■ PROMPT: Once the line containing "s.outs := rfl" is found in the entries below, restate it and each following line word for word, stopping after the line containing "s.slices := rfl".

(Extracted data entries)
_ _ _ _ _ _ _

/-! ## reportPark -/

@[simp] theorem State.reportPark_agenda (b y g k l : Nat) (t : TrapState) : (s.reportPark b y g k l t).agenda = s.agenda := rfl
@[simp] theorem State.reportPark_focus (b y g k l : Nat) (t : TrapState) : (s.reportPark b y g k l t).focus = s.focus := rfl
@[simp] theorem State.reportPark_freeCtr (b y g k l : Nat) (t : TrapState) : (s.reportPark b y g k l t).freeCtr = s.freeCtr := rfl
@[simp] theorem State.reportPark_nextId (b y g k l : Nat) (t : TrapState) : (s.reportPark b y g k l t).nextId = s.nextId := rfl
@[simp] theorem State.reportPark_now (b y g k l : Nat) (t : TrapState) : (s.reportPark b y g k l t).now = s.now := rfl
@[simp] theorem State.reportPark_mem (b y g k l : Nat) (t : TrapState) : (s.reportPark b y g k l t).mem = s.mem := rfl
@[simp] theorem State.reportPark_poison (b y g k l : Nat) (t : TrapState) : (s.reportPark b y g k l t).poison = s.poison := rfl
@[simp] theorem State.reportPark_owners (b y g k l : Nat) (t : TrapState) : (s.reportPark b y g k l t).owners = s.owners := rfl
@[simp] theorem State.reportPark_copies (b y g k l : Nat) (t : TrapState) : (s.reportPark b y g k l t).copies = s.copies := rfl
@[simp] theorem State.reportPark_ops (b y g k l : Nat) (t : TrapState) : (s.reportPark b y g k l t).ops = s.ops := rfl
@[simp] theorem State.reportPark_stores (b y g k l : Nat) (t : TrapState) : (s.reportPark b y g k l t).stores = s.stores := rfl
@[simp] theorem State.reportPark_outs (b y g k l : Nat) (t : TrapState) : (s.reportPark b y g k l t).outs = s.outs := rfl
@[simp] theorem State.reportPark_tlbs (b y g k l : Nat) (t : TrapState) : (s.reportPark b y g k l t).tlbs = s.tlbs := rfl
@[simp] theorem State.reportPark_walks (b y g k l : Nat) (t : TrapState) : (s.reportPark b y g k l t).walks = s.walks := rfl
@[simp] theorem State.reportPark_walkFaults (b y g k l : Nat) (t : TrapState) : (s.reportPark b y g k l t).walkFaults = s.walkFaults := rfl
@[simp] theorem State.reportPark_monitors (b y g k l : Nat) (t : TrapState) : (s.reportPark b y g k l t).monitors = s.monitors := rfl
@[simp] theorem State.reportPark_armed (b y g k l : Nat) (t : TrapState) : (s.reportPark b y g k l t).armed = s.armed := rfl
@[simp] theorem State.reportPark_vfs (b y g k l : Nat) (t : TrapState) : (s.reportPark b y g k l t).vfs = s.vfs := rfl
@[simp] theorem State.reportPark_monq (b y g k l : Nat) (t : TrapState) : (s.reportPark b y g k l t).monq = s.monq := rfl
@[simp] theorem State.reportPark_slices (b y g k l : Nat) (t : TrapState) : (s.reportPark b y g k l t).slices = s.slices := rfl
@[simp] theorem State.reportPark_wayMask (b y g k l : Nat) (t : TrapState) : (s.reportPark b y g k l t).wayMask = s.wayMask := rfl
@[simp] theorem State.reportPark_biasBase (b y g k l : Nat) (t : TrapState) : (s.reportPark b y g k l t).biasBase = s.biasBase := rfl
@[simp] theorem State.reportPark_devBias (b y g k l : Nat) (t : TrapState) : (s.reportPark b y g k l t).devBias = s.devBias := rfl
@[simp] theorem State.reportPark_hostcap (b y g k l : Nat) (t : TrapState) : (s.reportPark b y g k l t).hostcap = s.hostcap := rfl
@[simp] theorem State.reportPark_blocks (b y g k l : Nat) (t : TrapState) : (s.reportPark b y g k l t).blocks = s.blocks := rfl
@[simp] theorem State.reportPark_comets (b y g k l : Nat) (t : TrapState) : (s.reportPark b y g k l t).comets = s.comets := rfl
@[simp] theorem State.reportPark_gangs (b y g k l : Nat) (t : TrapState) : (s.reportPark b y g k l t).gangs = s.gangs := rfl
@[simp] theorem State.reportPark_dbars (b y g k l : Nat) (t : TrapState) : (s.reportPark b y g k l t).dbars = s.dbars := rfl
@[simp] theorem State.reportPark_parts (b y g k l : Nat) (t : TrapState) : (s.reportPark b y g k l t).parts = s.parts := rfl
@[simp] theorem State.reportPark_facets (b y g k l : Nat) (t : TrapState) : (s.reportPark b y g k l t).facets = s.facets := rfl
@[simp] theorem State.reportPark_engines (b y g k l : Nat) (t : TrapState) : (s.reportPark b y g k l t).engines = s.engines := rfl
@[simp] theorem State.reportPark_taps (b y g k l : Nat) (t : TrapState) : (s.reportPark b y g k l t).taps = s.taps := rfl
@[simp] theorem State.reportPark_counters (b y g k l : Nat) (t : TrapState) : (s.reportPark b y g k l t).counters = s.counters := rfl
@[simp] theorem State.reportPark_sampled (b y g k l : Nat) (t : TrapState) : (s.reportPark b y g k l t).sampled = s.sampled := rfl
@[simp] theorem State.reportPark_merids (b y g k l : Nat) (t : TrapState) : (s.reportPark b y g k l t).merids = s.merids := rfl
@[simp] theorem State.reportPark_telIrqs (b y g k l : Nat) (t : TrapState) : (s.reportPark b y g k l t).telIrqs = s.telIrqs := rfl
@[simp] theorem State.reportPark_linkErrs (b y g k l : Nat) (t : TrapState) : (s.reportPark b y g k l t).linkErrs = s.linkErrs := rfl
@[simp] theorem State.reportPark_nodes (b y g k l : Nat) (t : TrapState) : (s.reportPark b y g k l t).nodes = s.nodes := rfl
@[simp] theorem State.reportPark_queues (b y g k l : Nat) (t : TrapState) : (s.reportPark b y g k l t).queues = s.queues := rfl
@[simp] theorem State.reportPark_reserve (b y g k l : Nat) (t : TrapState) : (s.reportPark b y g k l t).reserve = s.reserve := rfl
@[simp] theorem State.reportPark_migrs (b y g k l : Nat) (t : TrapState) : (s.reportPark b y g k l t).migrs = s.migrs := rfl
@[simp] theorem State.reportPark_charges (b y g k l : Nat) (t : TrapState) : (s.reportPark b y g k l t).charges = s.charges := rfl
@[simp] theorem State.reportPark_served (b y g k l : Nat) (t : TrapState) : (s.reportPark b y g k l t).served = s.served := rfl
@[simp] theorem State.reportPark_asks (b y g k l : Nat) (t : TrapState) : (s.reportPark b y g k l t).asks = s.asks := rfl
@[simp] theorem State.reportPark_cmode (b y g k l : Nat) (t : TrapState) : (s.reportPark b y g k l t).cmode = s.cmode := rfl
@[simp] theorem State.reportPark_cmerr (b y g k l : Nat) (t : TrapState) : (s.reportPark b y g k l t).cmerr = s.cmerr := rfl
@[simp] theorem State.reportPark_fabid (b y g k l : Nat) (t : TrapState) : (s.reportPark b y g k l t).fabid = s.fabid := rfl
@[simp] theorem State.reportPark_routes (b y g k l : Nat) (t : TrapState) : (s.reportPark b y g k l t).routes = s.routes := rfl
@[simp] theorem State.reportPark_exports (b y g k l : Nat) (t : TrapState) : (s.reportPark b y g k l t).exports = s.exports := rfl
@[simp] theorem State.reportPark_fports (b y g k l : Nat) (t : TrapState) : (s.reportPark b y g k l t).fports = s.fports := rfl
@[simp] theorem State.reportPark_fabSent (b y g k l : Nat) (t : TrapState) : (s.reportPark b y g k l t).fabSent = s.fabSent := rfl
@[simp] theorem State.reportPark_bootst (b y g k l : Nat) (t : TrapState) : (s.reportPark b y g k l t).bootst = s.bootst := rfl
@[simp] theorem State.reportPark_integrity (b y g k l : Nat) (t : TrapState) : (s.reportPark b y g k l t).integrity = s.integrity := rfl
@[simp] theorem State.reportPark_answers (b y g k l : Nat) (t : TrapState) : (s.reportPark b y g k l t).answers = s.answers := rfl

_ _ _ _ _ _ _

■ EXERCISE OUTPUT:
@[simp] theorem State.reportPark_outs (b y g k l : Nat) (t : TrapState) : (s.reportPark b y g k l t).outs = s.outs := rfl
@[simp] theorem State.reportPark_tlbs (b y g k l : Nat) (t : TrapState) : (s.reportPark b y g k l t).tlbs = s.tlbs := rfl
@[simp] theorem State.reportPark_walks (b y g k l : Nat) (t : TrapState) : (s.reportPark b y g k l t).walks = s.walks := rfl
@[simp] theorem State.reportPark_walkFaults (b y g k l : Nat) (t : TrapState) : (s.reportPark b y g k l t).walkFaults = s.walkFaults := rfl
@[simp] theorem State.reportPark_monitors (b y g k l : Nat) (t : TrapState) : (s.reportPark b y g k l t).monitors = s.monitors := rfl
@[simp] theorem State.reportPark_armed (b y g k l : Nat) (t : TrapState) : (s.reportPark b y g k l t).armed = s.armed := rfl
@[simp] theorem State.reportPark_vfs (b y g k l : Nat) (t : TrapState) : (s.reportPark b y g k l t).vfs = s.vfs := rfl
@[simp] theorem State.reportPark_monq (b y g k l : Nat) (t : TrapState) : (s.reportPark b y g k l t).monq = s.monq := rfl
@[simp] theorem State.reportPark_slices (b y g k l : Nat) (t : TrapState) : (s.reportPark b y g k l t).slices = s.slices := rfl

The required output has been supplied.